(Work task): Go through the entries below and pick out every line with "manual".

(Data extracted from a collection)
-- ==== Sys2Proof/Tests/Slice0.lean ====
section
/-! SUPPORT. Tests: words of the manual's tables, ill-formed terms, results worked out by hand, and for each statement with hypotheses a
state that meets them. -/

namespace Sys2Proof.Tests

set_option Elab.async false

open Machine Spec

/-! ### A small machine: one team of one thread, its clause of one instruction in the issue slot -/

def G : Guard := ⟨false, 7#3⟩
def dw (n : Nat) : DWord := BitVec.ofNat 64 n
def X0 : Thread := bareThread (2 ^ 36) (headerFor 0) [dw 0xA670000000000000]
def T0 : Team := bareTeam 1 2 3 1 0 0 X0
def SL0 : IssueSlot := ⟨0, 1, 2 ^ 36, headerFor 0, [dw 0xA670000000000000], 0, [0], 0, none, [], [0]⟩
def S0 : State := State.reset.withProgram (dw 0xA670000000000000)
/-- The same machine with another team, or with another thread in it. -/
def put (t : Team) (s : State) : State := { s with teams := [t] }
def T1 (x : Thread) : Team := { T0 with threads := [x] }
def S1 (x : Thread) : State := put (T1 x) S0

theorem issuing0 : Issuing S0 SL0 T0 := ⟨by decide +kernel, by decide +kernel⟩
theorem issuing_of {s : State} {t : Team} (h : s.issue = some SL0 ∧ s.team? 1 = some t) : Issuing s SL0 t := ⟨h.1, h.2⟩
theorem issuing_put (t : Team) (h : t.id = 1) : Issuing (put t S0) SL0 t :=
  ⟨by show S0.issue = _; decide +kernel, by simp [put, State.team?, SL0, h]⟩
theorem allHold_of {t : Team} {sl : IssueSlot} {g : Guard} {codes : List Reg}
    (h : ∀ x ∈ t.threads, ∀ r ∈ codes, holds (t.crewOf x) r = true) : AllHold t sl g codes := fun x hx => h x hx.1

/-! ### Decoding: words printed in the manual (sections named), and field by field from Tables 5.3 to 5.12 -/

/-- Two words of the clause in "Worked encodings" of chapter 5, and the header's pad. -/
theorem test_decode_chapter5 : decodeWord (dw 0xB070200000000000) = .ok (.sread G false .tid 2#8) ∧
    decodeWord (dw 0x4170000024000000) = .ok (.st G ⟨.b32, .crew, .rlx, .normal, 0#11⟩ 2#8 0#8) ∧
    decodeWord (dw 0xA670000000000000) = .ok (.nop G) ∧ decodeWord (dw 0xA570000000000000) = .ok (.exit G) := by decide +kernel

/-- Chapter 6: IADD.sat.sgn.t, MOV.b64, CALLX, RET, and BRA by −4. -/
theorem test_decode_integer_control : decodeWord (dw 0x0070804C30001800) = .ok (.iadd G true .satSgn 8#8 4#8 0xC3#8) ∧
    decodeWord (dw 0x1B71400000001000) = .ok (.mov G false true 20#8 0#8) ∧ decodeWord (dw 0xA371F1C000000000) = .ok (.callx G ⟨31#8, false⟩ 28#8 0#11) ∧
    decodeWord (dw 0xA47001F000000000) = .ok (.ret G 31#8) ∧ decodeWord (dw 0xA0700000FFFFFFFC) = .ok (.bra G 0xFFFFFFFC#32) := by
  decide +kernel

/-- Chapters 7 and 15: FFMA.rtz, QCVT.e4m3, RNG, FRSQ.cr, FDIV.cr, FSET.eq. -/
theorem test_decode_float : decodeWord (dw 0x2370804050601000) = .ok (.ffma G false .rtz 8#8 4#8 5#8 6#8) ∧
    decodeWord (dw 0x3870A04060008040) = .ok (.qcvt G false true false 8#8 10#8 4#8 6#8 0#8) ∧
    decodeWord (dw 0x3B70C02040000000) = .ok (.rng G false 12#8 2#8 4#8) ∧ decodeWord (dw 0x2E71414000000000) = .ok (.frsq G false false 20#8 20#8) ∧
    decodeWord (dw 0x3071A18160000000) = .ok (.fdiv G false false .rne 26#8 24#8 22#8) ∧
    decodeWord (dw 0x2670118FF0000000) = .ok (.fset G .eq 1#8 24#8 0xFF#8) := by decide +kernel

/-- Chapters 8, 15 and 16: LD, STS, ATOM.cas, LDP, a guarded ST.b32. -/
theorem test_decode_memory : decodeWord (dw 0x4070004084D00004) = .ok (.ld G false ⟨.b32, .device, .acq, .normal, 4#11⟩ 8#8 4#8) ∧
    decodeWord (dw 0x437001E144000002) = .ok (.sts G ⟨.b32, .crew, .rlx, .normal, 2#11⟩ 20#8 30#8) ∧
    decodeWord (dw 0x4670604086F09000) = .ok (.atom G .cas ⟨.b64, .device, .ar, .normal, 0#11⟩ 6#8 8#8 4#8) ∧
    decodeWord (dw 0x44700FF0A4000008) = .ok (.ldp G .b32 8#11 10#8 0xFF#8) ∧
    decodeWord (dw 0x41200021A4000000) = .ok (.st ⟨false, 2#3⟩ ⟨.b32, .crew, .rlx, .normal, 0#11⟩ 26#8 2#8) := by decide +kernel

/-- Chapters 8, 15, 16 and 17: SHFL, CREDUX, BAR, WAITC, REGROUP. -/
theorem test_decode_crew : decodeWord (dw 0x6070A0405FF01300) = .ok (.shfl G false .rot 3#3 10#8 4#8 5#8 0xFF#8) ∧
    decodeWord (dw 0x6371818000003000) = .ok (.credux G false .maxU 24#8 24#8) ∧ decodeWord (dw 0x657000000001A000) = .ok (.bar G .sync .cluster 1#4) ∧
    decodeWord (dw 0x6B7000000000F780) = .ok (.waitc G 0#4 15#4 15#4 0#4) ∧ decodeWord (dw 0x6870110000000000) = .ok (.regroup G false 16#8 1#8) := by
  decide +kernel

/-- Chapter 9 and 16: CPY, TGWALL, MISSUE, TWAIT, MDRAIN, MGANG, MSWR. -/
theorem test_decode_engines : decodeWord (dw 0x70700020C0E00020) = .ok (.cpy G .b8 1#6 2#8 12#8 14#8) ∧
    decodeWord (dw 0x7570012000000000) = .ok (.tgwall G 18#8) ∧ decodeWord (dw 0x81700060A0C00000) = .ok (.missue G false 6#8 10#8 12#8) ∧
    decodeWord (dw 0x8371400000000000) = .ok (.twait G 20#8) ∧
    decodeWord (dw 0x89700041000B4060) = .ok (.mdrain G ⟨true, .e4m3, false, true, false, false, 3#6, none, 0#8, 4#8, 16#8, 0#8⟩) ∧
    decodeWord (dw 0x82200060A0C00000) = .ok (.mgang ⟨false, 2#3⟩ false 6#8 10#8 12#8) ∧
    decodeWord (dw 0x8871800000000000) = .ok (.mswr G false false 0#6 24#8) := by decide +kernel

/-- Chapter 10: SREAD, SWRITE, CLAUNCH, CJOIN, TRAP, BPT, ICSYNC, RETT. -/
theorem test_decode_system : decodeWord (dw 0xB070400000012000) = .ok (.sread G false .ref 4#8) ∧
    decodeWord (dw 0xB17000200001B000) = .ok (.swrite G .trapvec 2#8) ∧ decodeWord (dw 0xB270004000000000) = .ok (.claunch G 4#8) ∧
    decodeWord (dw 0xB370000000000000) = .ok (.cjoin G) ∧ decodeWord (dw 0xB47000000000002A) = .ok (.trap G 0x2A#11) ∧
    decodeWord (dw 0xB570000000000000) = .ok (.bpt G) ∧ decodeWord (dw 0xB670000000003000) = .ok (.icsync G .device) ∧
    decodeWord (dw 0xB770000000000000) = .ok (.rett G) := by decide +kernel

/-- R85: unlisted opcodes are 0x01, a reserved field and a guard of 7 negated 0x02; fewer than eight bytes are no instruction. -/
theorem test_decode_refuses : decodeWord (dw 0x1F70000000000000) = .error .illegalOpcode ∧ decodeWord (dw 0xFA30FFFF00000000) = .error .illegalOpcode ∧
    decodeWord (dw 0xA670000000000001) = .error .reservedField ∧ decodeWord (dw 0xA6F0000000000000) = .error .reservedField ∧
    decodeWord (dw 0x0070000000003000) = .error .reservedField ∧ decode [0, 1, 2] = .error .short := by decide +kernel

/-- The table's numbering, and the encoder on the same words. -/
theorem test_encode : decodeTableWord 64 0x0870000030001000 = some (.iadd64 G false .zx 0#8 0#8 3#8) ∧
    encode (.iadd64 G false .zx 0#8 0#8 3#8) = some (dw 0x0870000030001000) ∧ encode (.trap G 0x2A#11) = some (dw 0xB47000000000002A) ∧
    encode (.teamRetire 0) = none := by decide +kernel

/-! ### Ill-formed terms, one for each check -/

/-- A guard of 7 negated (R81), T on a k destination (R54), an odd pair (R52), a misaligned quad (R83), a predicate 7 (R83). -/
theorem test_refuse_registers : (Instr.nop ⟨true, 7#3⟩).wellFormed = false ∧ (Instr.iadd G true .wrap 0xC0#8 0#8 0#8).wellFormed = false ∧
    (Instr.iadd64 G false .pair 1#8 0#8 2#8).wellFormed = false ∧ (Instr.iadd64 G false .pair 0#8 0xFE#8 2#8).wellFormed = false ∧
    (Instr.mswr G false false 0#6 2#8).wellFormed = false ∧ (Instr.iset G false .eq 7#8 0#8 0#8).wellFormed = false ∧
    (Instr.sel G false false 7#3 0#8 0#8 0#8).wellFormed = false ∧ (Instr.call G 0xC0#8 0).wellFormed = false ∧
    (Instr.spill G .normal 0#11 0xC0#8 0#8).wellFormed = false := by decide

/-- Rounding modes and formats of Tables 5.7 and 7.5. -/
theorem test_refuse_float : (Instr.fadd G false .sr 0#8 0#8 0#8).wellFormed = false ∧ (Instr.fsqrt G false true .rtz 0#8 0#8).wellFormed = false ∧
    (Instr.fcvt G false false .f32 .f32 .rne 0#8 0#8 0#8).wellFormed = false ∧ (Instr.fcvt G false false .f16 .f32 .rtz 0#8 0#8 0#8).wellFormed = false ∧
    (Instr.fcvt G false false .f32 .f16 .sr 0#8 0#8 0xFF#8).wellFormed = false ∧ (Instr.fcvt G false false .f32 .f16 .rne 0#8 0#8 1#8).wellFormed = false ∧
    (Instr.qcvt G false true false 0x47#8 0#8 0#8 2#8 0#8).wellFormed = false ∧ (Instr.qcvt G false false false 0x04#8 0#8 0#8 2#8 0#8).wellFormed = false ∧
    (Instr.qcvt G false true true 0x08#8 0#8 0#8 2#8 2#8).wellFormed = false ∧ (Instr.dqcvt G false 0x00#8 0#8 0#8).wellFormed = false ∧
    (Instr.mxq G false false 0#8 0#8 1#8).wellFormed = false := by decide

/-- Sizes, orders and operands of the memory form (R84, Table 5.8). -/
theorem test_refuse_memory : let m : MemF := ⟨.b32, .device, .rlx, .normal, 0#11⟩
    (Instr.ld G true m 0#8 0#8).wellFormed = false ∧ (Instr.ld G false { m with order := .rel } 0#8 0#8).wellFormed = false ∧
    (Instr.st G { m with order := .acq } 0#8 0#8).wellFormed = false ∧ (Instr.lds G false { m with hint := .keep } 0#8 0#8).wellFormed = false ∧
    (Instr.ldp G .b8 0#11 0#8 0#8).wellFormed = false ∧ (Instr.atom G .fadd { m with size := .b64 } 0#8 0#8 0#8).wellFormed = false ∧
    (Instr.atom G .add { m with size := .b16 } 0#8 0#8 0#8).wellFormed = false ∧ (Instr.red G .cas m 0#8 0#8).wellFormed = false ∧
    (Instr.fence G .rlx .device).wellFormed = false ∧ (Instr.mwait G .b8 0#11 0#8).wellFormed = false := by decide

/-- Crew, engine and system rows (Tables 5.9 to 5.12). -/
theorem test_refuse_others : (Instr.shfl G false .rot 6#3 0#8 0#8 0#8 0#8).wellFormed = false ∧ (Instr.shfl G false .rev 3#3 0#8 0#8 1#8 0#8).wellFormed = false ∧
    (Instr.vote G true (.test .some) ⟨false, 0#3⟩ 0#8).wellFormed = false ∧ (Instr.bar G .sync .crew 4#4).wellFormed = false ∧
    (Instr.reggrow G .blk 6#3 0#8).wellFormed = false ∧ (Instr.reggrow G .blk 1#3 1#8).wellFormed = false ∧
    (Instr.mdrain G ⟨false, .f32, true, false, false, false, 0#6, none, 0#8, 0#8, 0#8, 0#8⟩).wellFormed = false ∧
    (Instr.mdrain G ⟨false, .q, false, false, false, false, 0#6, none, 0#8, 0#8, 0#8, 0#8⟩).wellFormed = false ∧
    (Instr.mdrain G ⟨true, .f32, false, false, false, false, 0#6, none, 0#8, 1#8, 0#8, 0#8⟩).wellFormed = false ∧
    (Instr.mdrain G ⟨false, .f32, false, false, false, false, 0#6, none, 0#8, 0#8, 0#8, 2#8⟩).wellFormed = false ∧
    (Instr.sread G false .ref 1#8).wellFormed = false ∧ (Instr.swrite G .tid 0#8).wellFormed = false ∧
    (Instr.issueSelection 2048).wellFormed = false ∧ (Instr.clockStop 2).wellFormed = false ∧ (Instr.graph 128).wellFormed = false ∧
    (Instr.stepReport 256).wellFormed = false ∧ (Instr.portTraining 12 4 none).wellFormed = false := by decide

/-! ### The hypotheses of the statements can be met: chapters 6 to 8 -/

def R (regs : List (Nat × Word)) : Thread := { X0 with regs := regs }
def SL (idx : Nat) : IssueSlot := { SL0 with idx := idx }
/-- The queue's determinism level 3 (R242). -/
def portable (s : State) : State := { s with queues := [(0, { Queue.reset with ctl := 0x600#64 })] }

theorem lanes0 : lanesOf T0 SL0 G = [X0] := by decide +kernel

==

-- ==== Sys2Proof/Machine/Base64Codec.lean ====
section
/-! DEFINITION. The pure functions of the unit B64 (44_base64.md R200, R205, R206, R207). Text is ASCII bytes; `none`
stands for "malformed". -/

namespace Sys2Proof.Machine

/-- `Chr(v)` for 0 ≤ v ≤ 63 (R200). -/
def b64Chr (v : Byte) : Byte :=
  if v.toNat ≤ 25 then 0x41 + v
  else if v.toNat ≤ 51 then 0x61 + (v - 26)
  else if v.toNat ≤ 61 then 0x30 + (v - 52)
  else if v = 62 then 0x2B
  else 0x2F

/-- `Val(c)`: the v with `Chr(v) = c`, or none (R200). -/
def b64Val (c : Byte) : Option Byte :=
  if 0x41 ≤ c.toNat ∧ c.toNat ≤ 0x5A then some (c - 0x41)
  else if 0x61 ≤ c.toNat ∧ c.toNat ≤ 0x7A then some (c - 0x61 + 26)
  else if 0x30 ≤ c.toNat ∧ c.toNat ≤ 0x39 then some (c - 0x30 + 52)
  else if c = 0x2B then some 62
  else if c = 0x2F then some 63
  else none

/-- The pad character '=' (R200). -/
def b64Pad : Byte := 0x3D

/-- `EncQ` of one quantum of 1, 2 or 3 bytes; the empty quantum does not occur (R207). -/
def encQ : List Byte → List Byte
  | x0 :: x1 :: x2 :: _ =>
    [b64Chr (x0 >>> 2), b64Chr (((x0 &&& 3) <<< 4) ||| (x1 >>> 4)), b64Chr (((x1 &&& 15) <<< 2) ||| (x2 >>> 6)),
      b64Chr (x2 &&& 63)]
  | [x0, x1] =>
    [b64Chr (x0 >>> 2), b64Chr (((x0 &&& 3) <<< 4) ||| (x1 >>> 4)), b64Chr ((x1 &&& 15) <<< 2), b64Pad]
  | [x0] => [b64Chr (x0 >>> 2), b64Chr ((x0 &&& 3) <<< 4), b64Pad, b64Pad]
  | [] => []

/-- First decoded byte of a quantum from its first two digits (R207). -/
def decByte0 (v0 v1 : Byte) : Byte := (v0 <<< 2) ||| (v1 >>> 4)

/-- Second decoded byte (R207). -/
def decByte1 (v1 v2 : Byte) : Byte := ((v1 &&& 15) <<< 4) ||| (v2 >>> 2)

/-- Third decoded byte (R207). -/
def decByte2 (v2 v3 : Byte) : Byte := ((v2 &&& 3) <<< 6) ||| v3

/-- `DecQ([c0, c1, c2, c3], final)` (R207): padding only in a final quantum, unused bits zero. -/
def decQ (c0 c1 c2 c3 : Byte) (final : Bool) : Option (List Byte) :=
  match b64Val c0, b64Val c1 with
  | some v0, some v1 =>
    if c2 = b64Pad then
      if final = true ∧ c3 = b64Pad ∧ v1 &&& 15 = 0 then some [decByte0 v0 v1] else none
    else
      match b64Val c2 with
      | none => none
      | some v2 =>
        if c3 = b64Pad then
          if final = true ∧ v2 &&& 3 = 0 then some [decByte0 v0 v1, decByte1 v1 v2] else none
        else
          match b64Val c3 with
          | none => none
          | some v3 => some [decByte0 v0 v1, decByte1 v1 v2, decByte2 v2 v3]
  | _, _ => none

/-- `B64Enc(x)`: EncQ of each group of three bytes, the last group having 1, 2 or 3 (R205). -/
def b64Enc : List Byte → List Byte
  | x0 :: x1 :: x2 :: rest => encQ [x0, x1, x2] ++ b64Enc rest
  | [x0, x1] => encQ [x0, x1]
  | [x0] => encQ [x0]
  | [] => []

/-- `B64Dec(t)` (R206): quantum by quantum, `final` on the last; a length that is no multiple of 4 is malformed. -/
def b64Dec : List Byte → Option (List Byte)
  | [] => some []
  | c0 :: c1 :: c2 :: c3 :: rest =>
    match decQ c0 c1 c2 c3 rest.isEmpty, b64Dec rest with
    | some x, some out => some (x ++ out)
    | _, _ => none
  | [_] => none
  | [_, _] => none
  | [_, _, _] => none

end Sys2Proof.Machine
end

(Written answer):
/-! SUPPORT. Tests: words of the manual's tables, ill-formed terms, results worked out by hand, and for each statement with hypotheses a
/-! ### Decoding: words printed in the manual (sections named), and field by field from Tables 5.3 to 5.12 -/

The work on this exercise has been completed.